Along with the United Nations Interim Force in Lebanon (UNIFIL), the army is committed to the implementation of UN Security Council resolution 1701. The resolution helped end a 33-day war between Israel and Hezbollah in 2006.

The army has been active in preventing Palestinian groups from launching attacks against Israel from southern Lebanon. It has been dismantling rocket launchpads that have been discovered in the fields.

A security source told Asharq Al-Awsat that the army has been carrying out sweeps of border regions in search of rocket launchers.

The presence of the military and UNIFIL has been reassuring to the locals, it added, stressing that the army will remain in its positions and is prepared for “all possibilities”.

Moreover, the source explained that the army is operating with the cover of the government. Hezbollah’s operations are, meanwhile, being covered by the state and ministerial statements.

The actions of the Palestinian factions, however, are a cause for concern, amid fears that their operations could lead to the deterioration of the security situation in the South, it added.

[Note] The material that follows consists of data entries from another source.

-- ==== Sys2Proof/Machine/Elementary.lean ====
section
/-!
DEFINITION. exp2 and log2, rounded once (05 R113), and the reference functions (05 R116, R117, R563).
Irrational values are computed in 320-bit fixed point and carry one last bit that marks them inexact.
-/

namespace Sys2Proof.Machine

/-- Bits of the fixed point. -/
def fixBits : Nat := 320

/-- Σ t^(2j+1)/(2j+1), the series of atanh, from term j on; `t` and `t2 = t²` in fixed point. -/
def atanhSum : Nat → Nat → Nat → Nat → Nat → Nat
  | 0, _, _, _, acc => acc
  | fuel + 1, pw, t2, j, acc =>
    atanhSum fuel (pw * t2 / 2 ^ fixBits) t2 (j + 2) (acc + pw / j)

/-- atanh(a / b) in fixed point, for 0 ≤ a/b ≤ 1/3. -/
def atanhFix (a b : Nat) : Nat :=
  let t := a * 2 ^ fixBits / b
  atanhSum 110 t (t * t / 2 ^ fixBits) 1 0

/-- ln 2 = 2 atanh(1/3) in fixed point. -/
def ln2Fix : Nat := 2 * atanhFix 1 3

/-- Σ y^j/j! from the term `tm` on, the series of exp. -/
def expSum : Nat → Nat → Nat → Nat → Nat → Nat
  | 0, _, _, _, acc => acc
  | fuel + 1, tm, y, j, acc => expSum fuel (tm * y / 2 ^ fixBits / (j + 1)) y (j + 1) (acc + tm)

/-- 2^f in fixed point for 0 ≤ f < 1 in fixed point. -/
def exp2Fix (f : Nat) : Nat := expSum 75 (2 ^ fixBits) (f * ln2Fix / 2 ^ fixBits) 0 0

/-- exp2 of R113 in binary32. -/
def fExp2 (rm : RoundMode) (ftz : Bool) (a : Nat) : FlagRes :=
  match operandVal 7 ftz a with
  | .nan => nanRes 7 [a]
  | .inf s => if s then (encodeFin 7 false 0 0, 0) else (encodeInf 7 false, 0)
  | .fin s m e =>
    if leScaled (2 ^ 10) 0 m e then
      roundTo 7 rm ftz false 3 1 (if s then -4000 else 4000)
    else
      let sm : Int := if s then -(m : Int) else m
      let i := floorShift sm e
      let fr : Nat := if 0 ≤ e then 0 else (sm - i * (2 ^ (-e).toNat : Nat)).toNat
      if fr = 0 then roundTo 7 rm ftz false 1 1 i
      else
        let ff := fr * 2 ^ fixBits / 2 ^ (-e).toNat
        roundTo 7 rm ftz false (2 * exp2Fix ff + 1) 1 (i - (fixBits : Int) - 1)

/-- log2 of R113 in binary32. -/
def fLog2 (rm : RoundMode) (ftz : Bool) (a : Nat) : FlagRes :=
  match operandVal 7 ftz a with
  | .nan => nanRes 7 [a]
  | .inf s => if s then invalidRes 7 else (encodeInf 7 false, 0)
  | .fin s m e =>
    if m = 0 then (encodeInf 7 true, fDivZero)
    else if s then invalidRes 7
    else
      let l := Nat.log2 m
      let i : Int := (l : Int) + e
      if m = 2 ^ l then finRes 7 rm ftz (decide (i < 0)) i.natAbs 0
      else
        let fr := 2 * atanhFix (m - 2 ^ l) (m + 2 ^ l) * 2 ^ fixBits / ln2Fix
        let v : Int := i * (2 ^ fixBits : Nat) + fr
        roundTo 7 rm ftz (decide (v < 0)) (2 * v.natAbs + 1) 1 (-(fixBits : Int) - 1)

/-! ### Reference functions (R117): binary32 steps under roundTiesToEven -/

/-- A step of a composition with the flags gathered so far. -/
def refStep (fl : BitVec 5) (r : FlagRes) : FlagRes := (r.1, fl ||| r.2)

/-- exp_ref. -/
def expRef (ftz : Bool) (x : Nat) : FlagRes :=
  let lo := fMul 7 .rne ftz x 0x32A5705F
  let t := refStep lo.2 (fFma 7 .rne ftz x 0x3FB8AA3B lo.1)
  refStep t.2 (fExp2 .rne ftz t.1)

/-- log_ref. -/
def logRef (ftz : Bool) (x : Nat) : FlagRes :=
  let y := fLog2 .rne ftz x
  let lo := refStep y.2 (fMul 7 .rne ftz y.1 0xB102E308)
  refStep lo.2 (fFma 7 .rne ftz y.1 0x3F317218 lo.1)

/-- sigmoid_ref. -/
def sigmoidRef (ftz : Bool) (x : Nat) : FlagRes :=
  let u := expRef ftz (fNeg 7 x)
  let d := refStep u.2 (fAdd 7 .rne ftz 0x3F800000 u.1)
  refStep d.2 (fRcp 7 .rne ftz d.1)

/-- tanh_ref; only the branch taken raises flags (R563). A signalling NaN raises invalid, as in R39 (DEDUCED, log entry 40). -/
def tanhRef (ftz : Bool) (x : Nat) : FlagRes :=
  if isNanBits 7 x then nanRes 7 [x]
  else
    let a := fAbs 7 x
    if a < 0x3D800000 then
      let s := fMul 7 .rne ftz x x
      let p := refStep s.2 (fFma 7 .rne ftz s.1 0x3E088889 0xBEAAAAAB)
      let m := refStep p.2 (fMul 7 .rne ftz x s.1)
      let r := refStep m.2 (fFma 7 .rne ftz m.1 p.1 x)
      (fCopySign 7 r.1 x, r.2)
    else if 0x41200000 ≤ a then (fCopySign 7 0x3F800000 x, 0)
    else
      let a2 := fMul 7 .rne ftz 0xC0000000 a
      let u := refStep a2.2 (expRef ftz a2.1)
      let n := refStep u.2 (fSub 7 .rne ftz 0x3F800000 u.1)
      let d := refStep n.2 (fAdd 7 .rne ftz 0x3F800000 u.1)
      let r := refStep d.2 (fDiv 7 .rne ftz n.1 d.1)
      (fCopySign 7 r.1 x, r.2)

/-- gelu_ref. -/
def geluRef (ftz : Bool) (x : Nat) : FlagRes :=
  if x = 0xFF800000 then (0x80000000, 0)
  else
    let s := fMul 7 .rne ftz x x
    let t1 := refStep s.2 (fFma 7 .rne ftz 0x3D372713 s.1 0x3F800000)
    let t2 := refStep t1.2 (fMul 7 .rne ftz x t1.1)
    let t3 := refStep t2.2 (fMul 7 .rne ftz 0x3F4C422A t2.1)
    let h := refStep t3.2 (tanhRef ftz t3.1)
    let g := refStep h.2 (fAdd 7 .rne ftz 0x3F800000 h.1)
    let hx := refStep g.2 (fMul 7 .rne ftz 0x3F000000 x)
    refStep hx.2 (fMul 7 .rne ftz hx.1 g.1)

/-- VFUNC's function of a binary32 input (R114). -/
def refFunc (f : RefFunc) (ftz : Bool) (x : Nat) : FlagRes :=
  match f with
  | .exp => expRef ftz x
  | .log => logRef ftz x
  | .tanh => tanhRef ftz x
  | .sigmoid => sigmoidRef ftz x
  | .gelu => geluRef ftz x

end Sys2Proof.Machine
end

Political and strategic affairs researcher Khalil al-Helou said: “Officially, Lebanon is committed to resolution 1701 and the army is part of this official stance. It is therefore committed to the resolution and will not violate the truce agreement.”

It was Hezbollah, not the army, that has fired missiles at Israel, so the military must not bear the brunt of Israel’s retaliation, he added. “Whoever fired the first shot must shoulder the consequences alone,” he told Asharq Al-Awsat.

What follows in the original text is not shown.